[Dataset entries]
-- ==== Sys2Proof/Machine/Commands.lean ====
section
/-! DEFINITION. The commands of the command port (40_voice.md R301 to R311) and the illegal opcodes (30_encoding.md R259). -/

namespace Sys2Proof.Machine

/-- NOP (R301). -/
def execNop (s : State) : Host.Outcome State Fault Refusal := unlessHalted s fun s => .next (respond s .ok 0)

/-- WRITE_PARAM (R302). -/
def execWriteParam (a : PAddr) (v : RegVal) (s : State) : Host.Outcome State Fault Refusal := runWrite a v s

/-- READ_PARAM (R303). -/
def execReadParam (a : PAddr) (s : State) : Host.Outcome State Fault Refusal := runRead a s

/-- SET_FREQUENCY on a core that is not halted (R304): the clamp is exact, the stored value is binary32 (log 6). -/
def setFrequency (s : State) (mhz : BitVec 28) : State :=
  let f := freqReq mhz
  let g := ratioClamp f s.cfg.oscMin s.cfg.oscMax
  respond { s with voice := { s.voice with voiceFreq := s.num.ofRatio g } } (if g = f then .ok else .okClamped) 0

/-- SET_FREQUENCY (R304). -/
def execSetFrequency (mhz : BitVec 28) (s : State) : Host.Outcome State Fault Refusal :=
  unlessHalted s fun s => .next (setFrequency s mhz)

/-- NOTE_ON on a core that is not halted (R305): the flags, every envelope, the pluck. -/
def noteOn (s : State) : State :=
  respond { s with voice := { s.voice with
    inUse := true, active := true, waits := false, adsr := adsrMapAll (adsrNoteOn s.num) s.voice.adsr, ks := ksPluck s } } .ok 0

/-- NOTE_ON (R305). -/
def execNoteOn (s : State) : Host.Outcome State Fault Refusal := unlessHalted s fun s => .next (noteOn s)

/-- NOTE_OFF on a core that is not halted (R306). -/
def noteOff (s : State) : State :=
  respond { s with voice := { s.voice with
    waits := s.voice.active || s.voice.waits, adsr := adsrMapAll (adsrNoteOff s.num) s.voice.adsr,
    ks := { s.voice.ks with held := false } } } .ok 0

/-- NOTE_OFF (R306). -/
def execNoteOff (s : State) : Host.Outcome State Fault Refusal := unlessHalted s fun s => .next (noteOff s)

/-- LFOs, then envelopes, then the tick-latched values (R307, R325). -/
def tickSources (s : State) : State :=
  let s1 := { s with voice := { s.voice with lfo := lfoTickAll s } }
  let s2 := { s1 with voice := { s1.voice with adsr := adsrTickAll s1 } }
  { s2 with voice := { s2.voice with lat := latchedOf s2 } }

/-- TICK_CONTROL on a core that is not halted (R307): the sources, then the inactivity check, whose result is DATA bit 0 and which
emits `voice_end(VOICE_ID)` (R334, 60_exceptions.md R710). -/
def tickControl (s : State) : State :=
  let t := tickSources s
  if ends t then deliver (endVoice t) .ok 1 none (some t.voice.voiceId) else respond t .ok 0

/-- TICK_CONTROL (R307). -/
def execTickControl (s : State) : Host.Outcome State Fault Refusal := unlessHalted s fun s => .next (tickControl s)

/-- RENDER_SAMPLE (R308): a halted core emits silence with ERR_CONFIG (R300), an inactive voice emits silence and changes no state
(R330), an active one renders. -/
def execRenderSample (s : State) : Host.Outcome State Fault Refusal :=
  if s.voice.halted then .next (deliver s .errConfig 0 (some (0, 0)) none)
  else if s.voice.active then renderActive s
  else .next (deliver s .ok 0 (some (0, 0)) none)

/-- CLEAR_FILTERS (R309). -/
def execClearFilters (s : State) : Host.Outcome State Fault Refusal :=
  unlessHalted s fun s => .next (respond { s with voice := { s.voice with filt1 := filterClear, filt2 := filterClear } } .ok 0)

/-- BUILD_PAD (R310): the request; the build runs in the Table Builder's steps. -/
def execBuildPad (s : State) : Host.Outcome State Fault Refusal :=
  unlessHalted s fun s => .next (respond (padRequest s) .ok 0)

/-- A word with opcode 0xA (30_encoding.md R259). -/
def execIllegalA (_x : BitVec 28) (s : State) : Host.Outcome State Fault Refusal := illegalWord s

/-- A word with opcode 0xB (30_encoding.md R259). -/
def execIllegalB (_x : BitVec 28) (s : State) : Host.Outcome State Fault Refusal := illegalWord s

/-- A word with opcode 0xC (30_encoding.md R259). -/
def execIllegalC (_x : BitVec 28) (s : State) : Host.Outcome State Fault Refusal := illegalWord s

/-- A word with opcode 0xD (30_encoding.md R259). -/
def execIllegalD (_x : BitVec 28) (s : State) : Host.Outcome State Fault Refusal := illegalWord s

/-- A word with opcode 0xE (30_encoding.md R259). -/
def execIllegalE (_x : BitVec 28) (s : State) : Host.Outcome State Fault Refusal := illegalWord s

/-- A word with opcode 0xF (30_encoding.md R259). -/
def execIllegalF (_x : BitVec 28) (s : State) : Host.Outcome State Fault Refusal := illegalWord s

end Sys2Proof.Machine
end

About this task
Copy the lines above exactly, leaving every word as it is.

Solution for this task
-- ==== Sys2Proof/Machine/Commands.lean ====
section
/-! DEFINITION. The commands of the command port (40_voice.md R301 to R311) and the illegal opcodes (30_encoding.md R259). -/

namespace Sys2Proof.Machine

/-- NOP (R301). -/
def execNop (s : State) : Host.Outcome State Fault Refusal := unlessHalted s fun s => .next (respond s .ok 0)

/-- WRITE_PARAM (R302). -/
def execWriteParam (a : PAddr) (v : RegVal) (s : State) : Host.Outcome State Fault Refusal := runWrite a v s

/-- READ_PARAM (R303). -/
def execReadParam (a : PAddr) (s : State) : Host.Outcome State Fault Refusal := runRead a s

/-- SET_FREQUENCY on a core that is not halted (R304): the clamp is exact, the stored value is binary32 (log 6). -/
def setFrequency (s : State) (mhz : BitVec 28) : State :=
  let f := freqReq mhz
  let g := ratioClamp f s.cfg.oscMin s.cfg.oscMax
  respond { s with voice := { s.voice with voiceFreq := s.num.ofRatio g } } (if g = f then .ok else .okClamped) 0

/-- SET_FREQUENCY (R304). -/
def execSetFrequency (mhz : BitVec 28) (s : State) : Host.Outcome State Fault Refusal :=
  unlessHalted s fun s => .next (setFrequency s mhz)

/-- NOTE_ON on a core that is not halted (R305): the flags, every envelope, the pluck. -/
def noteOn (s : State) : State :=
  respond { s with voice := { s.voice with
    inUse := true, active := true, waits := false, adsr := adsrMapAll (adsrNoteOn s.num) s.voice.adsr, ks := ksPluck s } } .ok 0

/-- NOTE_ON (R305). -/
def execNoteOn (s : State) : Host.Outcome State Fault Refusal := unlessHalted s fun s => .next (noteOn s)

/-- NOTE_OFF on a core that is not halted (R306). -/
def noteOff (s : State) : State :=
  respond { s with voice := { s.voice with
    waits := s.voice.active || s.voice.waits, adsr := adsrMapAll (adsrNoteOff s.num) s.voice.adsr,
    ks := { s.voice.ks with held := false } } } .ok 0

/-- NOTE_OFF (R306). -/
def execNoteOff (s : State) : Host.Outcome State Fault Refusal := unlessHalted s fun s => .next (noteOff s)

/-- LFOs, then envelopes, then the tick-latched values (R307, R325). -/
def tickSources (s : State) : State :=
  let s1 := { s with voice := { s.voice with lfo := lfoTickAll s } }
  let s2 := { s1 with voice := { s1.voice with adsr := adsrTickAll s1 } }
  { s2 with voice := { s2.voice with lat := latchedOf s2 } }

/-- TICK_CONTROL on a core that is not halted (R307): the sources, then the inactivity check, whose result is DATA bit 0 and which
emits `voice_end(VOICE_ID)` (R334, 60_exceptions.md R710). -/
def tickControl (s : State) : State :=
  let t := tickSources s
  if ends t then deliver (endVoice t) .ok 1 none (some t.voice.voiceId) else respond t .ok 0

/-- TICK_CONTROL (R307). -/
def execTickControl (s : State) : Host.Outcome State Fault Refusal := unlessHalted s fun s => .next (tickControl s)

/-- RENDER_SAMPLE (R308): a halted core emits silence with ERR_CONFIG (R300), an inactive voice emits silence and changes no state
(R330), an active one renders. -/
def execRenderSample (s : State) : Host.Outcome State Fault Refusal :=
  if s.voice.halted then .next (deliver s .errConfig 0 (some (0, 0)) none)
  else if s.voice.active then renderActive s
  else .next (deliver s .ok 0 (some (0, 0)) none)

/-- CLEAR_FILTERS (R309). -/
def execClearFilters (s : State) : Host.Outcome State Fault Refusal :=
  unlessHalted s fun s => .next (respond { s with voice := { s.voice with filt1 := filterClear, filt2 := filterClear } } .ok 0)

/-- BUILD_PAD (R310): the request; the build runs in the Table Builder's steps. -/
def execBuildPad (s : State) : Host.Outcome State Fault Refusal :=
  unlessHalted s fun s => .next (respond (padRequest s) .ok 0)

/-- A word with opcode 0xA (30_encoding.md R259). -/
def execIllegalA (_x : BitVec 28) (s : State) : Host.Outcome State Fault Refusal := illegalWord s

/-- A word with opcode 0xB (30_encoding.md R259). -/
def execIllegalB (_x : BitVec 28) (s : State) : Host.Outcome State Fault Refusal := illegalWord s

/-- A word with opcode 0xC (30_encoding.md R259). -/
def execIllegalC (_x : BitVec 28) (s : State) : Host.Outcome State Fault Refusal := illegalWord s

/-- A word with opcode 0xD (30_encoding.md R259). -/
def execIllegalD (_x : BitVec 28) (s : State) : Host.Outcome State Fault Refusal := illegalWord s

/-- A word with opcode 0xE (30_encoding.md R259). -/
def execIllegalE (_x : BitVec 28) (s : State) : Host.Outcome State Fault Refusal := illegalWord s

/-- A word with opcode 0xF (30_encoding.md R259). -/
def execIllegalF (_x : BitVec 28) (s : State) : Host.Outcome State Fault Refusal := illegalWord s

end Sys2Proof.Machine
end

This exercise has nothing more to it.